I used to get yelled at, people would buzz my handle bars, people would throw stuff at me. I put a stop to nearly 99per cent of all that : I now wear jerseys that say "armed cyclist" with a picture of a big gun. Now people give me lots of room.

No one revs their motor behind me at stop lights anymore either or tries to make a right hand turn while trying to run me out of the way.

 

It works well with the stupid spanish in their stupid looking race car hondas , haitian punks in their old beat up toyota corrolas and the stupid punkass 20 to 50 year old red necks in their diesel pickups.

 

The only group that has never bothered me are the brothers. They just look at me strange thinking probably "whats that crazy old white guy pedaling his white ass through here for?" They are probably right, but I always find other cultures interesting in learning about.

Posted

the culture here is if everyone knows you (apparently) have a gun they will kill you just to get their hands on it   :oops:

im not even going to get into your prejudiced description of other people and how those might affect your interactions with other road users ....

 

why don't you just try a "share the road "cycling jersey and see if happiness doesn't go further in life than threats of violence :blink: 

 

1 post and this is what you have to say :ph34r:

Posted

Being a gun enthusiast myself, I find this a bit disturbing. The whole idea is not to let everybody know, and also that seems to me almost like a passive aggressive threat......

 

I know its annoying when people do this, but I think as a cyclist in good old sunny SA we either have to suck it up or ride somewhere else.

Posted

Welcome mate

you made no mention of the inyuns

 

Got the same problem here with a cultural group called the "boere". I would be riding at a decent 40 miles a hour and these guys will come pass on their trekkers (type of African hot rod-pickup truck) and gooi (Nguni for dust- up) everything with the exhaust fumes. 

Posted

Ha, Ha, I see you live in West Palm, I worked in Cypress Creek Ft Lauderdale for a few years, not too far away and lived close by for a few years as well, I never had any problems.... that doesn't sound like West Palm though, sounds rough, a bit like Broward county or maybe downtown Miami....!     :D

Posted

I used to get yelled at, people would buzz my handle bars, people would throw stuff at me. I put a stop to nearly 99per cent of all that : I now wear jerseys that say "armed cyclist" with a picture of a big gun. Now people give me lots of room.

No one revs their motor behind me at stop lights anymore either or tries to make a right hand turn while trying to run me out of the way.

 

It works well with the stupid spanish in their stupid looking race car hondas , haitian punks in their old beat up toyota corrolas and the stupid punkass 20 to 50 year old red necks in their diesel pickups.

 

The only group that has never bothered me are the brothers.

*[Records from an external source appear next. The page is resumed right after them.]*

theorem SameLink.pendingFits {s t : State} (same : SameLink s t) (h : s.PendingFits) :
    t.PendingFits := fun r => by
  rw [pending_iff (same.pending r), same.link]; exact h r

theorem State.LinkSound.of_same {s t : State} (h : s.LinkSound) (same : SameLink s t) :
    t.LinkSound := by
  obtain ⟨selected, commit, reply, extremes, fresh, driven, ones, bits, sent⟩ := h
  constructor <;> rw [same.link]
  · rw [same.scs, same.rstn]; exact selected
  · exact commit
  · exact reply
  · exact fun r => (pending_iff (same.pending r)).trans (extremes r)
  · exact fresh
  · exact driven
  · exact ones
  · exact bits
  · exact sent

/-! ### Events (R1, R2, R14) -/

variable {A : Fin 8 → Addr → Prop}

theorem Cores.sameLink {s t : State} (h : Cores A s t) : SameLink s t := by
  obtain ⟨pins, link, -, -⟩ := h.frame
  exact ⟨link, congrArg _ pins, congrArg _ pins, fun r => (h.ringCfg r).2.2⟩

theorem takeWaiting_sameLink (l : List UpRequest) : ∀ s : State, SameLink s (takeWaiting l s) := by
  induction l with
  | nil => exact fun s => SameLink.of_rings rfl rfl rfl rfl
  | cons q rest ih =>
    intro s
    unfold takeWaiting
    split
    · exact SameLink.of_rings rfl rfl rfl rfl
    · exact (take_cores (A := anyWord) q s (atHand_anyWord s q)).sameLink.trans (ih _)

theorem settle_sameLink (s : State) : SameLink s (settle s) := by
  unfold settle
  split
  · exact (takeWaiting_sameLink _ s).trans (arbitrate_cores (A := anyWord) _).sameLink
  · exact SameLink.refl s

theorem SameLink.settled {s t : State} (h : SameLink s t) : SameLink s (settle t) :=
  h.trans (settle_sameLink t)

/-! ### SDO, and the link IDLE (R155, R158, R166) -/

/-- The link with SCS high or RSTN low is IDLE. -/
theorem State.LinkSound.idle {s : State} (h : s.LinkSound)
    (off : s.pins.scs = true ∨ s.pins.rstn = false) : s.link.phase = .idle := by
  by_contra busy
  obtain ⟨scs, rstn⟩ := h.selected busy
  rcases off with off | off
  · rw [scs] at off; cases off
  · rw [rstn] at off; cases off

/-- No commit is pending outside TURN and REPLY. -/
theorem State.LinkSound.noCommit {s : State} (h : s.LinkSound) (turn : s.link.phase ≠ .turn)
    (reply : s.link.phase ≠ .reply) : s.link.commit = none := by
  by_contra pending
  exact (h.commit pending).elim turn reply

/-- Every bit of FFH is a one. -/
theorem ones_bit {n : Nat} (h : n < 8) : (0xFF#8).getLsbD (7 - n) = true := by
  interval_cases n <;> rfl

/-- Outside IDLE there is always a byte to send: in REPLY the reply has one at the position (R158, R159). -/
theorem State.LinkSound.sdoByte {s : State} (h : s.LinkSound) :
    s.link.sdoByte = none ↔ s.link.phase = .idle := by
  unfold Link.sdoByte
  cases phase : s.link.phase with
  | reply =>
    obtain ⟨r, hr⟩ := Option.ne_none_iff_exists'.mp (h.reply (Or.inr phase))
    have left := h.sent.1 phase
    rw [Link.replyLength, hr] at left
    rw [hr]
    exact iff_of_false (by simpa using left) (by decide)
  | _ => simp

theorem present_keeps {s : State} (h : s.LinkSound) : (present s).LinkSound where
  selected := h.selected
  commit := h.commit
  reply := h.reply
  extremes := h.extremes
  fresh := h.fresh
  driven := Option.map_eq_none_iff.trans h.sdoByte
  ones phase := by
    have request : s.link.phase = .request := phase
    show s.link.sdoByte.map _ = _
    simp only [Link.sdoByte, request, Option.map_some, ones_bit h.bits.1]
  bits := h.bits
  sent := h.sent

/-! ### The execution of a link command (R161, R162) -/

/-- What a command's execution does as the link sees it: of the link at most the commit changes, and from no
commit the pending extremes records fit the commit again. -/
structure RunsLink (s t : State) : Prop where
  link    : t.link = { s.link with commit := t.link.commit }
  scs     : t.pins.scs = s.pins.scs
  rstn    : t.pins.rstn = s.pins.rstn
  pending : s.link.commit = none → s.PendingFits → t.PendingFits

theorem SameLink.runs {s t : State} (h : SameLink s t) : RunsLink s t :=
  ⟨by rw [h.link], h.scs, h.rstn, fun _ => h.pendingFits⟩

/-- One ring written anew keeps what is pending on it, or has nothing pending where nothing was. -/
theorem RunsLink.putRing (r : Fin 8) (x : Ring) (s : State)
    (pending : (s.ring r).pendingExtremes = none → x.pendingExtremes = none) :
    RunsLink s (s.putRing r x) := by
  refine ⟨rfl, rfl, rfl, fun idle fits r' => ?_⟩
  have none (r' : Fin 8) : (s.ring r').pendingExtremes = none := by
    by_contra some
    rw [(fits r').mp some] at idle
    cases idle
  rw [ring_putRing, putRing_link, idle]
  refine iff_of_false (not_not.mpr ?_) (by simp)
  split
  · exact pending (none r)
  · exact none r'

theorem runReadExtremes_runs (ring : Byte) (s : State) : RunsLink s (runReadExtremes ring s).1 := by
  unfold runReadExtremes
  split
  · exact (SameLink.refl s).runs
  · next r _ =>
    refine ⟨rfl, rfl, rfl, fun idle fits r' => ?_⟩
    show ((s.putRing r _).ring r').pendingExtremes ≠ none ↔ some (Commit.readExtremes r) = _
    rw [ring_putRing]
    split
    · next e => simp [e]
    · next ne => rw [fits r', idle]; simp [Ne.symm ne]

theorem runRingMode_runs (ring mode : Byte) (s : State) : RunsLink s (runRingMode ring mode s).1 := by
  unfold runRingMode
  split
  · next r target _ _ =>
    dsimp only
    split
    · exact (SameLink.refl s).runs
    · split
      · exact (SameLink.refl s).runs
      · refine RunsLink.putRing r _ s fun none => ?_
        unfold Ring.withMode
        split
        · rfl
        · exact none
  · exact (SameLink.refl s).runs

theorem runPopEvent_runs (s : State) : RunsLink s (runPopEvent s).1 := by
  unfold runPopEvent
  split
  · exact (SameLink.refl s).runs
  · refine ⟨rfl, rfl, rfl, fun idle fits r => ?_⟩
    show (s.ring r).pendingExtremes ≠ none ↔ some Commit.popEvent = _
    rw [fits r, idle]
    simp

/-- CLEAR empties the extremes records, not the pending ones (R39). -/
theorem runClear_sameLink (s : State) : SameLink s (runClear s).1 :=
  ⟨rfl, rfl, rfl, fun r => by rw [ring_clear]; rfl⟩

theorem runRelease_sameLink (capture : Byte) (s : State) : SameLink s (runRelease capture s).1 := by
  unfold runRelease
  split
  · exact SameLink.refl s
  · next c _ =>
    have append (u : State) (held : (u.capture c).state = .held) :
        SameLink u (arbitrate (appendRelease c u)) :=
      ((appendRelease_cores (A := anyWord) c u held).comp (arbitrate_cores _)).sameLink
    split
    · exact SameLink.refl s
    · refine SameLink.trans ?_ (append _ (becomeHeld_held c .released s))
      exact SameLink.of_rings rfl rfl rfl rfl
    · next held => exact append s held
    · exact SameLink.refl s
    · exact SameLink.refl s

/-- The engine without its fault record. -/
theorem faultGone_sameLink (s : State) :
    SameLink s { s with engine := { s.engine with fault := none } } :=
  SameLink.of_rings rfl rfl rfl rfl

theorem runResume_sameLink (s : State) : SameLink s (runResume s).1 := by
  unfold runResume
  split
  · split
    · dsimp only
      split
      · exact (faultGone_sameLink s).trans
          ((beginCopy_cores (A := anyWord) _ _).comp (arbitrate_cores _)).sameLink
      · exact (faultGone_sameLink s).trans
          ((engineNext_cores (A := anyWord) _).comp (arbitrate_cores _)).sameLink
    · exact SameLink.refl s
  · exact SameLink.refl s

theorem runSkip_sameLink (s : State) : SameLink s (runSkip s).1 := by
  unfold runSkip
  split
  · split
    · split
      · next e he =>
        dsimp only
        have mem : e ∈ (countLost e s).pool.map := (entry_mem he).1
        have lost : SameLink s (countLost e s) := SameLink.of_rings rfl rfl rfl rfl
        exact (lost.trans (removeEntry_cores (A := anyWord) e _ mem).sameLink).trans
          ((faultGone_sameLink _).trans
            ((continueMerge_cores (A := anyWord) e.capture _).comp (arbitrate_cores _)).sameLink)
      · exact (faultGone_sameLink s).trans
          ((engineNext_cores (A := anyWord) _).comp (arbitrate_cores _)).sameLink
    · exact SameLink.refl s
  · exact SameLink.refl s

theorem runCommand_runs (i : Instr) (s : State) : RunsLink s (runCommand i s).1 := by
  have same {t : State} (h : SameLink s t) : RunsLink s t := h.runs
  have unread {t : State} (link : t.link = s.link) (pins : t.pins = s.pins)
      (rings : t.rings = s.rings) : RunsLink s t :=
    same (SameLink.of_rings link (congrArg _ pins) (congrArg _ pins) rings)
  have refused : RunsLink s s := same (SameLink.refl s)
  cases i with
  | readExtremes ring => exact runReadExtremes_runs ring s
  | ringMode ring mode => exact runRingMode_runs ring mode s
  | popEvent => exact runPopEvent_runs s
  | clear => exact same (runClear_sameLink s)
  | release c => exact same (runRelease_sameLink c s)
  | resume => exact same (runResume_sameLink s)
  | skip => exact same (runSkip_sameLink s)
  | setRing ring p =>
    dsimp only [runCommand, runSetRing]
    split
    · exact refused
    · next r _ =>
      split
      · exact refused
      · split
        · exact refused
        · split
          · exact refused
          · exact RunsLink.putRing r _ s id
  | setLine n e m r =>
    dsimp only [runCommand, runSetLine]
    split
    · exact same (changeLine_cores (A := anyWord) _ _ s).sameLink
    · exact refused
  | force ring =>
    dsimp only [runCommand, runForce]
    split
    · exact refused
    · next r _ =>
      split
      · exact same (handTrigger_cores (A := anyWord) r _ s fun _ => Or.inr).sameLink
      · exact refused
  | setPool b n w =>
    dsimp only [runCommand, runSetPool]
    split
    · exact refused
    · split
      · exact refused
      · split
        · exact refused
        · unfold changePool
          split <;> exact unread rfl rfl rfl
  | setPath t h => dsimp only [runCommand, runSetPath]; split <;> exact unread rfl rfl rfl
  | setView m v => dsimp only [runCommand, runSetView]; split <;> exact unread rfl rfl rfl
  | setMarker f l a =>
    dsimp only [runCommand, runSetMarker]
    split
    · exact refused
    · split <;> exact unread rfl rfl rfl
  | setEvents w m =>
    dsimp only [runCommand, runSetEvents]
    split
    · exact refused
    · split <;> exact unread rfl rfl rfl
  | getRing r => dsimp only [runCommand, runGetRing]; split <;> exact refused
  | getCapture c => dsimp only [runCommand, runGetCapture]; split <;> exact refused
  | peekEvent => dsimp only [runCommand, runPeekEvent]; split <;> exact refused
  | getFault => dsimp only [runCommand, runGetFault]; split <;> exact refused
  | getMap r b =>
    dsimp only [runCommand, runGetMap]
    split
    · exact refused
    · split
      · exact refused
      · split <;> exact refused
  | _ => exact refused

theorem evaluate_runs (b : Byte) (s : State) : RunsLink s (evaluate b s).1 := by
  have refused (status : Status) : RunsLink s (s, refuse status).1 := (SameLink.refl s).runs
  unfold evaluate
  split
  · exact refused _
  · split
    · split
      · exact refused _
      · split
        · exact refused _
        · split
          · exact runCommand_runs _ s
          · exact refused _
    · exact refused _

/-! ### Frames and bytes (R155 to R162) -/

/-- With a byte counted, or a frame received, the link is sound with no bit of a byte under way. -/
theorem State.LinkSound.counted {s : State} (h : s.LinkSound) (buffer : RequestBuffer) (n : Nat)
    (check : Byte) :
    { s with link := { s.link with
      buffer := buffer, byteCount := n + 1, check := check, bits := [] } }.LinkSound where
  selected := h.selected
  commit := h.commit
  reply := h.reply
  extremes := h.extremes
  fresh _ zero := absurd zero (Nat.succ_ne_zero n)
  driven := h.driven
  ones := h.ones
  bits := ⟨Nat.zero_lt_succ 7, fun _ => rfl⟩
  sent := h.sent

They just look at me strange thinking probably "whats that crazy old white guy pedaling his white ass through here for?" They are probably right, but I always find other cultures interesting in learning about.

 

I think these guys (  stupid Spanish, haitian punks , old red necks ) don't like the orange fur you have on your stem   :ph34r:

Posted

Read Malcolm Gladwell on the "culture of honor" that pervades white society in the Southern States of the US. It's in his book Outliers, a brilliant read.

 

The thesis is that the ancestry of this ethnic group is largely of "Scotch Irish" origin, people from the "borderlands" of the British Isles, large numbers of which emigrated to the US in the 1800s and settled mainly in the Southern States.

 

These people, for four or five centuries before the 1800s, were pastoral farmers (i.e. farmers of livestock, as opposed to agricultural farmers). Pastoral farming is inherently a lot harder than agricultural, and this lends itself to increased aggression and generally more violent temperaments among members of pastoral farming communities. (Stealing an animal is a lot easier than stealing a crop, unless the thief harvests your crop overnight while you aren't looking). Pastoral farming therefore results in a more protective, defensive and aggressive attitude in order to protect one's livestock. And this attitude carries over into other aspects of daily living. It is an attitude which, Gladwell argues, has been carried down through the generations in white society in the Southern states of the US.

 

This could be why white drivers in the Southern states tend to be aggressive, especially when a cyclist in front of them is percieved as acting in an insulting manner by riding where the driver is entitled to be driving.

 

Interesting thesis.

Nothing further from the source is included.